There is sympathy with the economic view and there must be a balance drawn. At the same time however, a patient may have suffered the most profound negligent injuries, perhaps losing their life. We must equate patient losses with system costs. A recently published clinical negligence case forcibly brought this point home to me.

Charlotte’s Case

Deborah Nadel, Fieldfisher solicitors acted for Charlotte, a four-year-old girl who suffered terrible injuries which included the loss of all four limbs. The case settled for a sum of in the region of £39 Million. The report states:

“When her father took her to hospital, Charlotte had a temperature of more than 39 degrees, had vomited and had a high heart rate. She also had leg pain and her father described her as drowsy and behaving differently. All these symptoms, according to NICE guidelines, should have immediately raised a red flag for sepsis (blood poisoning) in children under five.”

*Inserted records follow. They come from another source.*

-- ==== Sys2Proof/Machine/Flags.lean ====
section
/-!
DEFINITION. Machine/Flags.lean: the part has no flag register; conditions are computed where they are used. Here are the
branch and compare conditions, and the predicates that govern lanes.
-/
namespace Sys2Proof.Machine

/-- 1 or 0 as a scalar (R68). -/
def flag (b : Bool) : Word := if b then 1 else 0

/-- The signed minimum and maximum, and the unsigned ones (R68). -/
def minS (a b : Word) : Word := if a.slt b then a else b
def maxS (a b : Word) : Word := if a.slt b then b else a
def minU (a b : Word) : Word := if a.ult b then a else b
def maxU (a b : Word) : Word := if a.ult b then b else a

/-! ## Predicates over lanes (R217, R218) -/

/-- Bit i of a predicate. -/
def pbit (p : PReg) (i : Nat) : Bool := p.toNat.testBit i

/-- The bits that a predicated result at width w writes: every bit of each active lane. -/
def laneMask (w : Nat) (p : PReg) : VReg :=
  if p = BitVec.allOnes 1024 then BitVec.allOnes 4096
  else ofLanes w ((List.range (4096 / w)).map fun i => if pbit p i then 2 ^ w - 1 else 0)

/-- A predicate from its low bits. -/
def predOf (bs : List Bool) : PReg := BitVec.ofNat 1024 (packNat 1 (bs.map fun b => if b then 1 else 0))

/-! ## VCMP (R228) -/

/-- The condition on integers: 0 eq, 1 ne, 2 lt, 3 le. -/
def condInt (c : BitVec 2) (a b : Int) : Bool :=
  if c = 0 then a = b else if c = 1 then a ≠ b else if c = 2 then a < b else a ≤ b

/-- The condition on floats; `uo` is what a NaN gives. -/
def condNum (c : BitVec 2) (uo : Bool) (a b : Num) : Bool :=
  if a = .nan || b = .nan then uo
  else if c = 0 then a.eq b else if c = 1 then !a.eq b else if c = 2 then a.lt b else a.lt b || a.eq b

/-- R224's order: real value with −0 below +0; for values that are not NaN. -/
def belowNum (a b : Num) : Bool :=
  a.lt b || (a.eq b && (match a, b with | .fin sa 0 _, .fin sb 0 _ => sa && !sb | _, _ => false))

end Sys2Proof.Machine
end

Sepsis guidelines should have been followed and she was not properly treated. The hospital in the case admitted liability.

This case is so tragic, a four-year-old girl who has the rest of her life ahead of her and it has been ruined. How can money ever fully compensate for her loss? We need to be sure that any clinical negligence reform proposals do not impede access to justice for patients like Charlotte who have suffered such catastrophic injuries.

Healthcare Safety Investigation Board (HSIB)

Another incident which brought home to me the need to look more closely at the impact of adverse health care events, errors on the patient when discussing clinical negligence reform is in a report by the HSIB.

The report looks at health care staff access to critical patient information at the bedside and how this can be improved. In the report there is a discussion of several issues including proper nursing handover procedures, use of notice boards, confidentiality and so on.

What happened

It is stated in the report that a patient who should have received cardiopulmonary resuscitation (CPR) was mixed up with a patient who was down not to receive it. The patient who should have received it, did not when it was needed and died. There was a mix up with names, both had the same forename:

“HSIB found that misidentification of the Patient, and limited access to critical information about the Patient at the bedside delayed his treatment(p5)”

Here we have a patient who might have been given the chance to live by CPR but was denied that chance over a mix up.

NHS Never Events

History does not serve the NHS well when it comes to learning patient safety lessons from past adverse health events and to changing practices. Adverse health care events that should never happen stubbornly persist. The latest NHS England Never Events Report details what I would regard as some unforgivable errors on patients.

The report states that 295 Serious Incidents appeared to meet the definition of a Never Event in the official list and had an incident date between 1 April and 31 December 2022.There were 134 wrong site surgery Never Events recorded and these included:

Gastroscopy intended for another patient 1.

Removal of both ovaries when surgical plan was to remove one of them 1.

Removal of ovaries when surgical plan was to conserve them 2.

The reports states there were 71 retained foreign object post procedure within the reporting period. The report also identifies the NHS hospital Trusts, health care providers where Never Events occurred, and one has 9 recorded.

The reports of Never Events in the NHS compound the need for patient’s interests, what they have suffered, to be factored into any clinical negligence reform debate discussion, more than it is at present. Some newspapers and media outlets still talk unhelpfully about patients, ‘winning compensation’ like it is some form of jackpot. They are clearly not winning; they are being compensated for negligence. We can discuss the aims and objectives of the clinical negligence system but behind all this is a damaged patient and this should always be remembered.